- [WHAT IS BEING ASKED] Nothing but the lines below between the line holding "obtain rfl : d" and the line holding "if_pos rfl, lane_setLane_same]", inclusive, should appear in the answer, each set down exactly.

- [SOURCE MATERIAL]
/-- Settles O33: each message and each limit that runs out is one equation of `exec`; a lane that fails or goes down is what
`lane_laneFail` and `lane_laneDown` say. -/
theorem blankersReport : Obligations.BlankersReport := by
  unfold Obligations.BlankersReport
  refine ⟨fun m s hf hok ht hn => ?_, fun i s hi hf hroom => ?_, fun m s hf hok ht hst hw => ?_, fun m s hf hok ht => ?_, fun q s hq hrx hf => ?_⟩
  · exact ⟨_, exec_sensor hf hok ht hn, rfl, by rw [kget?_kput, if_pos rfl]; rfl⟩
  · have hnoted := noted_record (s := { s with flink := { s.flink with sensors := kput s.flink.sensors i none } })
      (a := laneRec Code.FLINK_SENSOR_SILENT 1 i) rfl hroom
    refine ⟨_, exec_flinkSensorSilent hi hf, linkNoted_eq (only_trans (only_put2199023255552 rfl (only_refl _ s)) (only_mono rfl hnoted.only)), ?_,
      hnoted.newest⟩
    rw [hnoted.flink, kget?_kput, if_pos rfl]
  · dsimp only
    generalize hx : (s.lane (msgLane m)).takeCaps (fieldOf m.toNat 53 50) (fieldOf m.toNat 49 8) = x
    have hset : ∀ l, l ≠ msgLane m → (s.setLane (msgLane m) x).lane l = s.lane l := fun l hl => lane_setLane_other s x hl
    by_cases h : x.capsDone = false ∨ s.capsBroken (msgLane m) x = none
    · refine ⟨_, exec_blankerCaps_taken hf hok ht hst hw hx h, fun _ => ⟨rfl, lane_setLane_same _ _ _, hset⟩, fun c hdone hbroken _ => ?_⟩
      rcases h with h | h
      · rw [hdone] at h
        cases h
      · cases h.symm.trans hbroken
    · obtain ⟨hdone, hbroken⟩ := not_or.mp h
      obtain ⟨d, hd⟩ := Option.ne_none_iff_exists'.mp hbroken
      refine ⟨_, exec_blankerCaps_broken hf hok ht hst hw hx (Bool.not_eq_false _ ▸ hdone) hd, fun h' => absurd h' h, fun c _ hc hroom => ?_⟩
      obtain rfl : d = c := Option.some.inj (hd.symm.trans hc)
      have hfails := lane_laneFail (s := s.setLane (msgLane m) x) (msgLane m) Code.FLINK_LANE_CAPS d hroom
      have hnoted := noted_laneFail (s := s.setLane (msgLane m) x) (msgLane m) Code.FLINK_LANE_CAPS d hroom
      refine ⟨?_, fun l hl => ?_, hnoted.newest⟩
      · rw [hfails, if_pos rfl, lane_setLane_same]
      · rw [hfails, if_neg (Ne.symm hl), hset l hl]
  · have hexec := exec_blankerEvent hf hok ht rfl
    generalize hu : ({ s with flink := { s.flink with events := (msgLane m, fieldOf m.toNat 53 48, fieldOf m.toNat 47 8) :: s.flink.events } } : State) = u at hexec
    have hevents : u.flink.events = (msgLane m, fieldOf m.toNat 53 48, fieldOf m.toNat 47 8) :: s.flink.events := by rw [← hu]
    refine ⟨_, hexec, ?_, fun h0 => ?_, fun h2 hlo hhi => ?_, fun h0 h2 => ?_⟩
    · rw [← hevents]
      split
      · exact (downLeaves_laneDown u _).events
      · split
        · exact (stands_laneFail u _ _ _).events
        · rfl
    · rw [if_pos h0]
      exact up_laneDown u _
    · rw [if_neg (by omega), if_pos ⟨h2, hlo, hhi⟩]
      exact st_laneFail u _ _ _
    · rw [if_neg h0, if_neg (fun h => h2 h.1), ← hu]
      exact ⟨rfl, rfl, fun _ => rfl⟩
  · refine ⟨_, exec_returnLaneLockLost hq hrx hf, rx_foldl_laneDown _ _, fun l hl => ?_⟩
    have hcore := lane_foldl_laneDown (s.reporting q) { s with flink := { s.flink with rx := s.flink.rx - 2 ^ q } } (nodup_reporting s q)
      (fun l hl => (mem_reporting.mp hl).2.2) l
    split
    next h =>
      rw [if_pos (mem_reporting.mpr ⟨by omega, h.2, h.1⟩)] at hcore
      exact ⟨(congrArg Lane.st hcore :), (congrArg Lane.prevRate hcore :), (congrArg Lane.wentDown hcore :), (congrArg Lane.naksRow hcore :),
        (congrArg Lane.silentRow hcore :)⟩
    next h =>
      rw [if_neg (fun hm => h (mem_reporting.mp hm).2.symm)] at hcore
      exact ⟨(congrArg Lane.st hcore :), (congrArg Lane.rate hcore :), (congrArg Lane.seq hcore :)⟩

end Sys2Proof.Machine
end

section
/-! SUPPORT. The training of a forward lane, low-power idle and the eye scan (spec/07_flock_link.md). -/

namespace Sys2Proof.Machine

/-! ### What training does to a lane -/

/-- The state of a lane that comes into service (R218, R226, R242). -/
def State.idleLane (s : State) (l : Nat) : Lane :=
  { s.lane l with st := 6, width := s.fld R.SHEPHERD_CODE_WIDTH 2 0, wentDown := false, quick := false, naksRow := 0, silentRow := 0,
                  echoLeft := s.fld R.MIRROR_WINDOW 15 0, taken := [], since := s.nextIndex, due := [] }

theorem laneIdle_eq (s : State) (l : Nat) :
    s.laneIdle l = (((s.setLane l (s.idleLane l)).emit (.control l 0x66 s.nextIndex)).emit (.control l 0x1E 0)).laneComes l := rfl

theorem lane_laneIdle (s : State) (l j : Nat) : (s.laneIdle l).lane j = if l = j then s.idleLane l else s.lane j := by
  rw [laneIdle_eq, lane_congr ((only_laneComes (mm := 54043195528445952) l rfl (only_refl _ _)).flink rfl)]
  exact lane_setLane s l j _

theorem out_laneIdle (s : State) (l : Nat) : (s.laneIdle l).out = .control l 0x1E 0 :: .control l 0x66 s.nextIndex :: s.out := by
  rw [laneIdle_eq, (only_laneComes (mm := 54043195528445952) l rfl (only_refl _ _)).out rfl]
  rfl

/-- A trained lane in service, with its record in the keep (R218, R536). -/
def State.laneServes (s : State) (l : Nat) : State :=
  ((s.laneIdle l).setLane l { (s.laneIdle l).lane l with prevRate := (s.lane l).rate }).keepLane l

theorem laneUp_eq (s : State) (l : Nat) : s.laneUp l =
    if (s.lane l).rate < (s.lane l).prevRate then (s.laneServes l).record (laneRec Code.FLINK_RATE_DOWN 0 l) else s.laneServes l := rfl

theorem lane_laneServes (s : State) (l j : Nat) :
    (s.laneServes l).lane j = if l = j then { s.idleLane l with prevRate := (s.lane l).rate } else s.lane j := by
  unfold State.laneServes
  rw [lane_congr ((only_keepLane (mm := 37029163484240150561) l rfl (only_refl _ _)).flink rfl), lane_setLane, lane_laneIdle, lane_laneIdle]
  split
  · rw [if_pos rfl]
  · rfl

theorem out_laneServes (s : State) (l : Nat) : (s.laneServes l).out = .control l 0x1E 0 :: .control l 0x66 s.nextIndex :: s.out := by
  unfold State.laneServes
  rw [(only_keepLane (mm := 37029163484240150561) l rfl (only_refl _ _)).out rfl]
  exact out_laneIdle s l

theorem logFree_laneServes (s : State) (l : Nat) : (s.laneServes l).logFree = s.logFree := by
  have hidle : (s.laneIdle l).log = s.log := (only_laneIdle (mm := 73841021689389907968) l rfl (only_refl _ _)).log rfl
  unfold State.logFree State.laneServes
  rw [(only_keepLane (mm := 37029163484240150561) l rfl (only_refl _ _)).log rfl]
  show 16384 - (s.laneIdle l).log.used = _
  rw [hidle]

- [RESULT]
      obtain rfl : d = c := Option.some.inj (hd.symm.trans hc)
      have hfails := lane_laneFail (s := s.setLane (msgLane m) x) (msgLane m) Code.FLINK_LANE_CAPS d hroom
      have hnoted := noted_laneFail (s := s.setLane (msgLane m) x) (msgLane m) Code.FLINK_LANE_CAPS d hroom
      refine ⟨?_, fun l hl => ?_, hnoted.newest⟩
      · rw [hfails, if_pos rfl, lane_setLane_same]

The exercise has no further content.